As it turned out, however, this was not an isolated case of bank fraud, but the largest criminal organization in this field ever investigated by the Greek Judiciary. Since 2023, the Prosecutor’s Office has been investigating a fraud story involving 1,298 suspects and defendants. In the 750 pages of the referral document, 129 pages contain only the names of the organization’s members, who operated from Corfu to Crete and from Thessaloniki to Messolonghi, Naxos, Amorgos, and Santorini, targeting shopkeepers, businessmen, media outlets, churches, and monasteries.
This organization bears no resemblance to the crude telephone scams of the past. It possesses structure, hierarchy, and a headquarters—an operational call center, a department for collecting bank details, and even a network of "mules" (money mules), as the organization's "external" accomplices were characterized by the police. Without these mules, the criminal enterprise could not have been executed. Solving the case required judicial assistance from the United States and "support" from Google to locate the electronic traces, domains, and accounts used in the phishing attacks.
The organization’s activity has been accurately mapped from February 2022 to the present, counting 669 confirmed cases of fraud and financial gain exceeding €6 million.

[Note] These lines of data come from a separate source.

-- ==== Sys2Proof/Machine/State.lean ====
section
/-! DEFINITION. The state of the engine, whole (10_state.md R10 to R24), as plain data; its reset value; the reasons
a step can stop; one named update per field. -/

namespace Sys2Proof.Machine

/-- A context: one set of the registers `(s, x, w)` (00_scope.md R9). -/
structure Context where
  /-- `seed`: the Weyl increment (R10). -/
  s : U64
  /-- `output`: squared and rotated each step (R11). -/
  x : U64
  /-- `weyl`: the Weyl accumulator (R12). -/
  w : U64
deriving DecidableEq, Repr

/-- The sampler registers (R16). -/
structure Sampler where
  /-- Accumulator of accepted nibbles. -/
  a : U32
  /-- Used-value bitmask. -/
  c : U16
  /-- Filled-bit count: 0, 4, ..., 32. -/
  m : U6
  /-- The current draw. -/
  j : U32
  /-- The window position inside `j`: 0, 4, ..., 28. -/
  i : U5
  /-- The nibble in the current window. -/
  k : U4
deriving DecidableEq, Repr

/-- The orchestrator registers (R17). -/
structure Orchestrator where
  /-- The command's argument. -/
  index : U64
  /-- `index div 100_000_000`. -/
  bucket : U64
  /-- `index mod 100_000_000`. -/
  offset : U64
  /-- Table index, `bucket mod 30`. -/
  ti : U5
  /-- `TABLE[ti]`. -/
  tseed : U64
  /-- `bucket div 30`. -/
  bucket2 : U64
  /-- Starting value of `T.x` and `T.w`. -/
  initial : U64
  /-- First Sample result. -/
  high : U32
  /-- Second Sample result. -/
  low : U32
deriving DecidableEq, Repr

/-- Which of the two SAMPLE runs of a DERIVE_SEED: stage DRV_HI or DRV_LO (R18, 42_seed_deriver.md R69). -/
inductive Half where
  | high
  | low
deriving DecidableEq, Repr

/-- The stages inside SAMPLE (R18): SMP_CLEAR; SMP_DRAW as the five stages of a GenStep on T; SMP_SCAN at the window
the register `i` holds. -/
inductive SampleStage where
  | clear
  | drawSquare
  | drawWeyl
  | drawSum
  | drawRotate
  | drawOut
  | scan
deriving DecidableEq, Repr

/-- The sequencer `ph` (R18): IDLE, or the stage in progress. The stage names are the spec's. The stages of CONSTRUCT
carry the seed of the command being executed, which is an input of the command and no register (R22); DESIGN CHOICE,
log 9, safe. -/
inductive Phase where
  | idle
  | conCheck (seed : U64)
  | conInit (seed : U64)
  | advCheck
  | advSquare
  | advWeyl
  | advSum
  | advRotate
  | advOut
  | drvSplit
  | drvLut
  | drvB2
  | drvInit
  | drvLoad
  | drvSample (half : Half) (at_ : SampleStage)
  | drvPack
deriving DecidableEq, Repr

/-- What the host does on the command port and the reset input (30_encoding.md R36, 70_reset_and_hazards.md R101).
DESIGN CHOICE, log 1 and log 6, safe. -/
inductive HostEvent where
  /-- Reset is asserted. -/
  | reset
  /-- The word is presented until it is accepted, and then carried out as one transaction. -/
  | command (w : CmdWord)
  /-- The word is presented until it is accepted; the engine then makes one stage a step, so that a reset can fall
  between any two of its stages. -/
  | start (w : CmdWord)
  /-- Nothing is presented for one step. -/
  | wait
deriving DecidableEq, Repr

/-- The status of a response (60_exceptions.md R79). -/
inductive Status where
  | ok
  | invalidSeed
  | notConstructed
  | illegalCmd
deriving DecidableEq, Repr

/-- A response (30_encoding.md R38). -/
structure Response where
  status : Status
  data : U64
deriving DecidableEq, Repr

/-- The machine: the registers of R10 to R18, and two fields of the model's own, what the host will still do (`inbox`,
log 1) and the responses delivered so far, newest first (`sent`, log 2). -/
structure State where
  /-- The architectural generator context G (R10, R11, R12). -/
  g : Context
  /-- `gv`, generator valid (R14). -/
  gv : Bool
  /-- The temporary context T (R15). -/
  t : Context
  /-- The sampler registers (R16). -/
  smp : Sampler
  /-- The orchestrator registers (R17). -/
  orch : Orchestrator
  /-- The sequencer (R18). -/
  ph : Phase
  /-- The model's own: the host's further actions, the next one first. -/
  inbox : List HostEvent
  /-- The model's own: the responses delivered, the newest first. -/
  sent : List Response
deriving DecidableEq, Repr

/-- Nothing stops the engine with a fault: every error is a response (60_exceptions.md R83, R86) and every word and
order of events has a defined outcome (70_reset_and_hazards.md R101). So this type has no constructor: no meaning and
no step can raise one. -/
inductive Fault where
deriving DecidableEq, Repr

/-- Why a step would be refused. -/
inductive Refusal where
  /-- An instruction without a meaning; raised by no arm of `exec` in this model (safe: it stops). -/
  | notModelled (mnemonic : String)
deriving DecidableEq, Repr

/-- The machine right after reset: `gv = 0`, `ph = IDLE` (R23, R91); the registers the spec leaves unspecified hold 0
(DESIGN CHOICE, log 3, unsafe); nothing presented, nothing delivered. -/
def State.reset : State where
  g := ⟨0, 0, 0⟩
  gv := false
  t := ⟨0, 0, 0⟩
  smp := ⟨0, 0, 0, 0, 0, 0⟩
  orch := ⟨0, 0, 0, 0, 0, 0, 0, 0, 0⟩
  ph := .idle
  inbox := []
  sent := []

/-- `s` with context G replaced. -/
def State.setG (s : State) (g : Context) : State := { s with g := g }

/-- `s` with `gv` replaced. -/
def State.setGv (s : State) (gv : Bool) : State := { s with gv := gv }

/-- `s` with context T replaced. -/
def State.setT (s : State) (t : Context) : State := { s with t := t }

/-- `s` with the sampler registers replaced. -/
def State.setSmp (s : State) (smp : Sampler) : State := { s with smp := smp }

/-- `s` with the orchestrator registers replaced. -/
def State.setOrch (s : State) (orch : Orchestrator) : State := { s with orch := orch }

/-- `s` with the sequencer moved. -/
def State.setPh (s : State) (ph : Phase) : State := { s with ph := ph }

/-- `s` with the host's further actions replaced. -/
def State.setInbox (s : State) (inbox : List HostEvent) : State := { s with inbox := inbox }

/-- `s` with the delivered responses replaced. -/
def State.setSent (s : State) (sent : List Response) : State := { s with sent := sent }

end Sys2Proof.Machine
end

The complexity of the case is such that the prosecutor handling it issued detailed instructions to the Cybercrime Division. "Due to the staggering number of defendants (1,298), please ensure order is maintained in the case file, the numbering of the defendants is preserved, a separate sub-folder is created for each defendant containing all relevant documents, and a table format is used to depict their participation in the criminal acts for which prosecution was initiated, including the time, place, and other circumstances of their commission, and their connection to the 'main' defendants who 'remained' in the primary case file." Furthermore, a few months later, in a new order, she requested that "for the sake of economy of time and resources, and due to the peculiar nature and specific characteristics of the case, the defendants be summoned for apology by the locally competent Police Authority."
From Zefyri to Examileia
The core of the organization developed into sub-groups, the strongest of which operated in Zefyri, Zeugolatio, and Examileia. There, within Roma settlements, the operational and call centers were established, from which hundreds of calls were made daily. The geographical relocation of the centers was part of the strategy. Every few weeks, they moved from Zefyri to Menidi or Aspropyrgos, from Zeugolatio to Examileia or Vrachati, and from there to Solomos. The core members were connected by kinship and family ties and communicated daily.
The headquarters of each sub-group consisted of the leader and a small number of individuals—administrators and coordinators of the criminal activity—most of whom belonged to the immediate family circle. Following in the organization’s pyramid was the operational call center, consisting of at least one coordinator and a small number of trusted members, usually from the close family circle, who were fluent, technically skilled in using electronic devices, and had excellent knowledge of the electronic banking operations of Greek banking institutions.
The primary goal of the members operating the call center was to "fish" for potential victims and communicate with them by phone. To achieve their goal, they used open internet sources or professional details of individuals, such as classified ad websites or Facebook Marketplace, where private individuals post sales listings along with their personal and contact information. They also found data by searching public announcements on the "Diavgeia" program website, and through simple searches on various websites and search engines using criteria like geographical area and professional status.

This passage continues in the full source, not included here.